Dataset records -
============================================================
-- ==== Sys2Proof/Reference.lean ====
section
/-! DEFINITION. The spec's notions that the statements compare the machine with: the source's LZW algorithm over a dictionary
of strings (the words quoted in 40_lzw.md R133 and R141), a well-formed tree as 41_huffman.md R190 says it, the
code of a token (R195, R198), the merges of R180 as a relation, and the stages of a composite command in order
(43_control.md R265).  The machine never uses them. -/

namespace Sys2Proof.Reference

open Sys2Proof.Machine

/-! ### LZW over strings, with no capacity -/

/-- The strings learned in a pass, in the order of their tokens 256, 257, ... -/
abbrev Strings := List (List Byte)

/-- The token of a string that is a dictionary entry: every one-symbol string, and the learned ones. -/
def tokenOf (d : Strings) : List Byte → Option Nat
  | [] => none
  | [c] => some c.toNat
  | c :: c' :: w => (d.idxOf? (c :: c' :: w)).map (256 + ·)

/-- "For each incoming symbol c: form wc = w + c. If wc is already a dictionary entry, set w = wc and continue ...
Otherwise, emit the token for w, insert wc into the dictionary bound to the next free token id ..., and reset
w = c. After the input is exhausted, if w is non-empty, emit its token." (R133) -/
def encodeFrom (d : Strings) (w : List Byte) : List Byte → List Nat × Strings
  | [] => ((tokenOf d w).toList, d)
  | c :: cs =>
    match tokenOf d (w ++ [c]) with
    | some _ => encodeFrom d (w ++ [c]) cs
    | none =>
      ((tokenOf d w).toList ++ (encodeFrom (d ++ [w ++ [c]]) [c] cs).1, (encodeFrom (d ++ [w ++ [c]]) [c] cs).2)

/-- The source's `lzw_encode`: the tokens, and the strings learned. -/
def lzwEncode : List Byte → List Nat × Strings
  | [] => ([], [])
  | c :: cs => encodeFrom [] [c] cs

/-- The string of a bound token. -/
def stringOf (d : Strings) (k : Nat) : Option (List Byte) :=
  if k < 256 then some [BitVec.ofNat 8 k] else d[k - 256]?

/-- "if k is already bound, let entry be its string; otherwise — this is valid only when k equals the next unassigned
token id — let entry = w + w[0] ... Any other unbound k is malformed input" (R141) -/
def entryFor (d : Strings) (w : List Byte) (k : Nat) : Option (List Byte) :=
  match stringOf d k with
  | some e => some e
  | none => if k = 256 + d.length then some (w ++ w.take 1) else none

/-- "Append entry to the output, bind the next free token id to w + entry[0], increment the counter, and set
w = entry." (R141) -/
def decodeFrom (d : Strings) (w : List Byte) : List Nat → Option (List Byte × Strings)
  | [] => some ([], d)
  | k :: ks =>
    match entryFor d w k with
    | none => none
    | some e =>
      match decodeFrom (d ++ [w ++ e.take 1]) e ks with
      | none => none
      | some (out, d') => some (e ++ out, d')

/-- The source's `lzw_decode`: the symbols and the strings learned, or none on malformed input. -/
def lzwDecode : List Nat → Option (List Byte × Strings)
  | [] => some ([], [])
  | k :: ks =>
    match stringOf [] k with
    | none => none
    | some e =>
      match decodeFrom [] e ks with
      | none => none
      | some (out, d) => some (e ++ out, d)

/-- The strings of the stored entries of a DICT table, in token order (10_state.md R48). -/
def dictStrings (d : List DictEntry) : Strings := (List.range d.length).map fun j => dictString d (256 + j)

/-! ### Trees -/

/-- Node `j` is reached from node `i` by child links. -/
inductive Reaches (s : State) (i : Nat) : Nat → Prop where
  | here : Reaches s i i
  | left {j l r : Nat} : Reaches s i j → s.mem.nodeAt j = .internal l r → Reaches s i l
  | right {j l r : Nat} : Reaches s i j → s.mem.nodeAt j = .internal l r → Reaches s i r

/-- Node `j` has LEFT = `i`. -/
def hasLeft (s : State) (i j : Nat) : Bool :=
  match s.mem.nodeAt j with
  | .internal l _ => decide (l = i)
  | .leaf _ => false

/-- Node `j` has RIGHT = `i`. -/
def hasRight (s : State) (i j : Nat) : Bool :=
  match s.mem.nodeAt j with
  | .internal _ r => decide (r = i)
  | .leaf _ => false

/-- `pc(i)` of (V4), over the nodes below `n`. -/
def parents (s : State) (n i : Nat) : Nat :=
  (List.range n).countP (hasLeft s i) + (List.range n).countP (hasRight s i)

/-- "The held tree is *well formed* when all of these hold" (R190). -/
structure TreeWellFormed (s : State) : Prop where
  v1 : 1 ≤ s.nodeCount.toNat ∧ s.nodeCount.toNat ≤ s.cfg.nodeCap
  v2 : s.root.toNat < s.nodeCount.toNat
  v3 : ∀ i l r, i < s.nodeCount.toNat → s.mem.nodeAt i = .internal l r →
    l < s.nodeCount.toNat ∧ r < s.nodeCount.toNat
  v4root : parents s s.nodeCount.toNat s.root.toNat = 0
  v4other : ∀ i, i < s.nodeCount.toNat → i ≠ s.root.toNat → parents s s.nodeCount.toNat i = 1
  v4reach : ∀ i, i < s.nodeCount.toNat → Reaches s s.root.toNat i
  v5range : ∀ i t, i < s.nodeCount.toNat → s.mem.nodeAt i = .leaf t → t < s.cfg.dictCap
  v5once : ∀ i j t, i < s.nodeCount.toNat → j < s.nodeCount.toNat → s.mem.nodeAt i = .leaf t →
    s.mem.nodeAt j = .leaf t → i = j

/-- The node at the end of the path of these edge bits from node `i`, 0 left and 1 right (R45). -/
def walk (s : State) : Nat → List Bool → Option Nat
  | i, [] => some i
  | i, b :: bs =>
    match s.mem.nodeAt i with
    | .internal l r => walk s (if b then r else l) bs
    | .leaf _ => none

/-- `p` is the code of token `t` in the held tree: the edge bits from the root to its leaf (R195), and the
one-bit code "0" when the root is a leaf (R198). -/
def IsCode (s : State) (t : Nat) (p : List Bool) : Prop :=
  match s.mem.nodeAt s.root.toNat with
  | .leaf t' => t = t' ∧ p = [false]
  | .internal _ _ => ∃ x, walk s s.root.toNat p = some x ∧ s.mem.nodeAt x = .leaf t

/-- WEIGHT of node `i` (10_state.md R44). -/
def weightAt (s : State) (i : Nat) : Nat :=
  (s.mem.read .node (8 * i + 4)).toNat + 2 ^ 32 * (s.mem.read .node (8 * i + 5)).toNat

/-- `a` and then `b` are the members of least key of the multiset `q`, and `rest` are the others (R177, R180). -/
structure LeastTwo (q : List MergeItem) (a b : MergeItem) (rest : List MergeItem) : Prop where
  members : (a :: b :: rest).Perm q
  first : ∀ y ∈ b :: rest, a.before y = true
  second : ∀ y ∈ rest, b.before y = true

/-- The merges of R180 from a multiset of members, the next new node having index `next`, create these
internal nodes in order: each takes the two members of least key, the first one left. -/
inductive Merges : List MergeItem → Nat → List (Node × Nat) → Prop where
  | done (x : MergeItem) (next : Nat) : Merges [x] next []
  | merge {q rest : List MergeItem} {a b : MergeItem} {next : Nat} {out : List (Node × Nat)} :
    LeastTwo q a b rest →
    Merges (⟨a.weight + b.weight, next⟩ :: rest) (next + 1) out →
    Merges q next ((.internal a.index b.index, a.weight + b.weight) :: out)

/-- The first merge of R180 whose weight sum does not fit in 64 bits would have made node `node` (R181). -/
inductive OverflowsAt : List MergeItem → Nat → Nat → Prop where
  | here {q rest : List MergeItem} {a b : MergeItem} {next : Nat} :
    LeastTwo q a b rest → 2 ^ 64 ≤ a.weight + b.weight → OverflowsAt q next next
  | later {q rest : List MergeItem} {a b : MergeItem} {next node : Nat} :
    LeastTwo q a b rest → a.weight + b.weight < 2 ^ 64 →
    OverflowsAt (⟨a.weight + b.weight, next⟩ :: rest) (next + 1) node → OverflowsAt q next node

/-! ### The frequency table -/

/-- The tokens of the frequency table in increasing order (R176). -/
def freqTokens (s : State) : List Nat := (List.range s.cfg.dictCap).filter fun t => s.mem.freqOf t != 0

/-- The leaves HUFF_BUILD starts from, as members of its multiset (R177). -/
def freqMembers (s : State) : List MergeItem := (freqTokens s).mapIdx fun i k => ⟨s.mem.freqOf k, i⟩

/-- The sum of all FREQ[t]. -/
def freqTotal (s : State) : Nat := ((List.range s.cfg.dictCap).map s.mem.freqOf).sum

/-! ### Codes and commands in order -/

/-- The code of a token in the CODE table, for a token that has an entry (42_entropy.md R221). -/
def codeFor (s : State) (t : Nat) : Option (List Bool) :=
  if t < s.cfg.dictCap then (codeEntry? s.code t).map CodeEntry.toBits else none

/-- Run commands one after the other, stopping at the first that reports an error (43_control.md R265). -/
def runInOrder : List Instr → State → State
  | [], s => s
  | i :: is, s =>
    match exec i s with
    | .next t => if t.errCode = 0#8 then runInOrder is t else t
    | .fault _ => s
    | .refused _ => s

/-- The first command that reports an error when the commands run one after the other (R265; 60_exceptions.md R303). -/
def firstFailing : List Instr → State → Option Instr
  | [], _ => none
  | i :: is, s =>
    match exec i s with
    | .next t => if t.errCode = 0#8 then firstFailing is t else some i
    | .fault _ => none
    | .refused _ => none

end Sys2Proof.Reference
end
============================================================
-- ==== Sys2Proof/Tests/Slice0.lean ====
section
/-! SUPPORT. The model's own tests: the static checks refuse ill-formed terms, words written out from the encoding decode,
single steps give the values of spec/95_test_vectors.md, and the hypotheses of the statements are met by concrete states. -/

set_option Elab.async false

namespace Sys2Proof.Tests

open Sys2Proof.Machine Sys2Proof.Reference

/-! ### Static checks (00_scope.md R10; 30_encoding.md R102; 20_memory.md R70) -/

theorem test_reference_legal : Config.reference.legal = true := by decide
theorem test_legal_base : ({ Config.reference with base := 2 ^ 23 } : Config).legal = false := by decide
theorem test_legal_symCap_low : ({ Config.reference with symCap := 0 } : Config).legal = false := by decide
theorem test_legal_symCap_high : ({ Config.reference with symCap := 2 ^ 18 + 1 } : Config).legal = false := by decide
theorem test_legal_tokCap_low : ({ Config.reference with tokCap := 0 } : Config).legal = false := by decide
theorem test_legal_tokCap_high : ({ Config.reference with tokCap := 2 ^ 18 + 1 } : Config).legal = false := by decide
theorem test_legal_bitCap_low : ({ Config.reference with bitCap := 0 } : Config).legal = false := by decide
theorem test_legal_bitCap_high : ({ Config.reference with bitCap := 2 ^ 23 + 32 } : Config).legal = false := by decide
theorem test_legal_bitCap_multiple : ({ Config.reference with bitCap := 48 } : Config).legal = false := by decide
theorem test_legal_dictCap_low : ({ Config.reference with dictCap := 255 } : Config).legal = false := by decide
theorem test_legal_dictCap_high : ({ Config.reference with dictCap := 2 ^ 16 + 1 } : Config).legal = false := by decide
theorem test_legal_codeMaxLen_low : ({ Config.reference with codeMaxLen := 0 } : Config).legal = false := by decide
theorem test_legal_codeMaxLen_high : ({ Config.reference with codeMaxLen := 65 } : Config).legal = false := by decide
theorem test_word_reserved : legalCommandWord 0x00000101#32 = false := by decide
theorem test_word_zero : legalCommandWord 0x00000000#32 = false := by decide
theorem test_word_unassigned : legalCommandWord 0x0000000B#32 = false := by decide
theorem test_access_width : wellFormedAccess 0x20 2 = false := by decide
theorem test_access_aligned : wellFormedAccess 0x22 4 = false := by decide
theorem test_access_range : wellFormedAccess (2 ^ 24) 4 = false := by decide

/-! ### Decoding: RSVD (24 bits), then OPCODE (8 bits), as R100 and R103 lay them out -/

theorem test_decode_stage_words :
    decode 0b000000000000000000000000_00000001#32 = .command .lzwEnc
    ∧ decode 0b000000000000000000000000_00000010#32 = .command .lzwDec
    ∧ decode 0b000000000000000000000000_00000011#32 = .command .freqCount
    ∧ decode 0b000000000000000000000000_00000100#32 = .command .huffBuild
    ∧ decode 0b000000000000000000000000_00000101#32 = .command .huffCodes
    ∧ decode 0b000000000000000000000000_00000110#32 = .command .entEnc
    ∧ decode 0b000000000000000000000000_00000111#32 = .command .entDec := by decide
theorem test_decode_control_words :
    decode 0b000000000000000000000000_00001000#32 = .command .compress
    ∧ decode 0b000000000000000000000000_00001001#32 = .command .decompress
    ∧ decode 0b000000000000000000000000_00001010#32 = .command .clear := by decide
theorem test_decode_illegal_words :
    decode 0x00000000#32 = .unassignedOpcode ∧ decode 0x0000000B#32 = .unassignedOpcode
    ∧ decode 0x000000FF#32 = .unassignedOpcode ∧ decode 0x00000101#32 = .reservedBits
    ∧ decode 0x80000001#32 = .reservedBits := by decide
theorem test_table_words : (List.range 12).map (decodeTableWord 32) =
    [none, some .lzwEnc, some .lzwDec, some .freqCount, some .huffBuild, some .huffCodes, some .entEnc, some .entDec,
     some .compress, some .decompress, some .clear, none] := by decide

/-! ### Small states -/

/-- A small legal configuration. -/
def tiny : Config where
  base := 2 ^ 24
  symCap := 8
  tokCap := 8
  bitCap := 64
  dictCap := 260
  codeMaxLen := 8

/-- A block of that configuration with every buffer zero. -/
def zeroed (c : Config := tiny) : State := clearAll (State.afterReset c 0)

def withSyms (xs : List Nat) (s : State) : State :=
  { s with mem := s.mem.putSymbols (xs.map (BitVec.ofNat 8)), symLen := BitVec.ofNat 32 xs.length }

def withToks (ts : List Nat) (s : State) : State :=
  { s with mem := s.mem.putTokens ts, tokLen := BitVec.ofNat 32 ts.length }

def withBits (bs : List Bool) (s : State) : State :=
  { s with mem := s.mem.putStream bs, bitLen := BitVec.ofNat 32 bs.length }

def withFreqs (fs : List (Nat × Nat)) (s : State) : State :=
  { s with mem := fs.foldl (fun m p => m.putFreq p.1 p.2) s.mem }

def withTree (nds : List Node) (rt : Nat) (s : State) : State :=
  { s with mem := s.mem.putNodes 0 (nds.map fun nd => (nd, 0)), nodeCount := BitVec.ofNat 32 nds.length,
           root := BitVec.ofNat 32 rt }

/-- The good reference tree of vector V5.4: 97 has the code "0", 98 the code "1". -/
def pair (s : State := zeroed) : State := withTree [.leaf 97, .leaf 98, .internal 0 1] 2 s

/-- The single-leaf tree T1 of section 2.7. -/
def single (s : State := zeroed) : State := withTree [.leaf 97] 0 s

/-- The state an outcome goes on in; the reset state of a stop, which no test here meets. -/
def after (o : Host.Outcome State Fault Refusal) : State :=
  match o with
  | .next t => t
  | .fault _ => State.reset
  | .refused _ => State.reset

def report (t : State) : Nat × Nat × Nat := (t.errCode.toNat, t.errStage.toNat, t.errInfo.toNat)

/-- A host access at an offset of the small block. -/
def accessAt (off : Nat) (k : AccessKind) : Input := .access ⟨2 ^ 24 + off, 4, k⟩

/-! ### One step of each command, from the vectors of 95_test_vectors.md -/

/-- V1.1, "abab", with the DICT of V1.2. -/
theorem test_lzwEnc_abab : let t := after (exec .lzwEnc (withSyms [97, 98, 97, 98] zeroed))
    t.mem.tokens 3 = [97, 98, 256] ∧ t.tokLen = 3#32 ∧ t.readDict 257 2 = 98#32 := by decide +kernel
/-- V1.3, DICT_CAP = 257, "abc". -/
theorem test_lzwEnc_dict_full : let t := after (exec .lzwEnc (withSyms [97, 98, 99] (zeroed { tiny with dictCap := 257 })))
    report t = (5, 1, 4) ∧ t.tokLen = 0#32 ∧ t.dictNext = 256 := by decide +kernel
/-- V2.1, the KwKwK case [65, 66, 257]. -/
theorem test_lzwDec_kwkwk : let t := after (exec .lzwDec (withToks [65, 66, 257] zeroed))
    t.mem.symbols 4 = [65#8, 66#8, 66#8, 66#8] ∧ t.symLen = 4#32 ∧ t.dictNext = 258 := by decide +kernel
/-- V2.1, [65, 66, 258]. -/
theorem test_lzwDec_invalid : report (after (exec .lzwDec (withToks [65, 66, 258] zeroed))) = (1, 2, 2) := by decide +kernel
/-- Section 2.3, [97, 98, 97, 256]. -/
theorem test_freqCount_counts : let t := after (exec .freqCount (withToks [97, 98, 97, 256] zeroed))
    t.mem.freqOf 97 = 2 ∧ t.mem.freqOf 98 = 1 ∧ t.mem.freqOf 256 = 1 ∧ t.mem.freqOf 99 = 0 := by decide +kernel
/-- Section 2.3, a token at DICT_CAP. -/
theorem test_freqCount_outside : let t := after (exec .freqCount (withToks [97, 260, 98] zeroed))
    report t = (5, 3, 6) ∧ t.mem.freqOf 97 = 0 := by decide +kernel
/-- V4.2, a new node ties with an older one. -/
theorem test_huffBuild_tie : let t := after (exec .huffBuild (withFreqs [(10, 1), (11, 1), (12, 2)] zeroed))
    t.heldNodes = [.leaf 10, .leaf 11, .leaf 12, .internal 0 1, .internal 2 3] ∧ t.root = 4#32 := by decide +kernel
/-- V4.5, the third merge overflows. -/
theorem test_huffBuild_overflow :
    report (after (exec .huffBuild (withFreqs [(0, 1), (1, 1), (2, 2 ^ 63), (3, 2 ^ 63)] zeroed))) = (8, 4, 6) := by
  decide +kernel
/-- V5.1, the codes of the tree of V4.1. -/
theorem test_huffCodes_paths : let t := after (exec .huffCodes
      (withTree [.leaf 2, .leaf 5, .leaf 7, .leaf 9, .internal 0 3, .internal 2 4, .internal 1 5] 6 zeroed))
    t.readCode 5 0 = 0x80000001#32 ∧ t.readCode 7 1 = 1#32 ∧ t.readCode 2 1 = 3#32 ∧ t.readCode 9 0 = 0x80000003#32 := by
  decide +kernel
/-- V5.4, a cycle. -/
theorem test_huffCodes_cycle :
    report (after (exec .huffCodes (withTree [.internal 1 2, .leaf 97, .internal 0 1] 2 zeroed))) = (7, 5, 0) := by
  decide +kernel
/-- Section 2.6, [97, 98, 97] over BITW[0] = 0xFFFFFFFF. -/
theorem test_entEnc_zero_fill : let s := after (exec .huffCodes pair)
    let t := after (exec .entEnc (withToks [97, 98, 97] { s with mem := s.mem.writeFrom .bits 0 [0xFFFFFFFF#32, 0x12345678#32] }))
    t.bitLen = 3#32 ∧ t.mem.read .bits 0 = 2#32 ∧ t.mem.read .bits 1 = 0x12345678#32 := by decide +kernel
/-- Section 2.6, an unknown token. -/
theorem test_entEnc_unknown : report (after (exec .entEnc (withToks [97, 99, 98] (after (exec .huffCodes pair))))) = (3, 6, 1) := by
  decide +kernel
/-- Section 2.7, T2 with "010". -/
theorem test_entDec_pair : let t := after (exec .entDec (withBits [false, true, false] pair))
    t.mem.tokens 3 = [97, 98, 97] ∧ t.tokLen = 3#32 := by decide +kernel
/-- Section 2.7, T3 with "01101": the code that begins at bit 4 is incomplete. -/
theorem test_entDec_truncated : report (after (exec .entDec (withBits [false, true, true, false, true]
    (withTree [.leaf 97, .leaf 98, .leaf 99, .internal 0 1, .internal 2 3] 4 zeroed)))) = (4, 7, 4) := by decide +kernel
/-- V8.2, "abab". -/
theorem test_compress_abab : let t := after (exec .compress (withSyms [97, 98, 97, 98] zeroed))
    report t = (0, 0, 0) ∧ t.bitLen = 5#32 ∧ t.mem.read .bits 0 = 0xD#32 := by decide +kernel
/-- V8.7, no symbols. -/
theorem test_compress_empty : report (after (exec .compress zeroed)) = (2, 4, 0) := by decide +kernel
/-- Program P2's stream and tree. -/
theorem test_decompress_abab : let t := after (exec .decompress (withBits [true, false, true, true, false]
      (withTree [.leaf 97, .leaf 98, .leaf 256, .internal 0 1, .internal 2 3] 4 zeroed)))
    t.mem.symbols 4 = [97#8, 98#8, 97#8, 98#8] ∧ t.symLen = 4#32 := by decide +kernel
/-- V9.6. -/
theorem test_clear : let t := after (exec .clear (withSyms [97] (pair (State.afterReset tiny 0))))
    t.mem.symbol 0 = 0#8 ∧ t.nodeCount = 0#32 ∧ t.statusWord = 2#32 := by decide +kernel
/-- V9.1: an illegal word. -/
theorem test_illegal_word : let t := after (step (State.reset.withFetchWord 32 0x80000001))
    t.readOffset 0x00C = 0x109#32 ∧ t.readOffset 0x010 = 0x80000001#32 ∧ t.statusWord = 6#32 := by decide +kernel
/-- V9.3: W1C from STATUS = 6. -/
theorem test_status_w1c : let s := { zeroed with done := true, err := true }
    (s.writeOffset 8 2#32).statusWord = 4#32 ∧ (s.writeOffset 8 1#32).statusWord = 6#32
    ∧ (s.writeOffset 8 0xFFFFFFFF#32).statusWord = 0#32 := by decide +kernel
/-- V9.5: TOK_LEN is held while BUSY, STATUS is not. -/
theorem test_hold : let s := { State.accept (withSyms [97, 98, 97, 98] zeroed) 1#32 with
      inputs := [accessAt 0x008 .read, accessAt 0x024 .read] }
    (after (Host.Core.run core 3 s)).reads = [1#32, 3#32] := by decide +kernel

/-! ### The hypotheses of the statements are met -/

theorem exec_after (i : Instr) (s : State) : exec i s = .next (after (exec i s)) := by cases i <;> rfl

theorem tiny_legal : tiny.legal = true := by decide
============================================================
The task - Write out exactly the lines above from the line with "-- ==== Sys2Proof/Reference.lean" through the line with "w)).map (256 + ·)", both of them included, and leave out all other lines.

Task answer -
-- ==== Sys2Proof/Reference.lean ====
section
/-! DEFINITION. The spec's notions that the statements compare the machine with: the source's LZW algorithm over a dictionary
of strings (the words quoted in 40_lzw.md R133 and R141), a well-formed tree as 41_huffman.md R190 says it, the
code of a token (R195, R198), the merges of R180 as a relation, and the stages of a composite command in order
(43_control.md R265).  The machine never uses them. -/

namespace Sys2Proof.Reference

open Sys2Proof.Machine

/-! ### LZW over strings, with no capacity -/

/-- The strings learned in a pass, in the order of their tokens 256, 257, ... -/
abbrev Strings := List (List Byte)

/-- The token of a string that is a dictionary entry: every one-symbol string, and the learned ones. -/
def tokenOf (d : Strings) : List Byte → Option Nat
  | [] => none
  | [c] => some c.toNat
  | c :: c' :: w => (d.idxOf? (c :: c' :: w)).map (256 + ·)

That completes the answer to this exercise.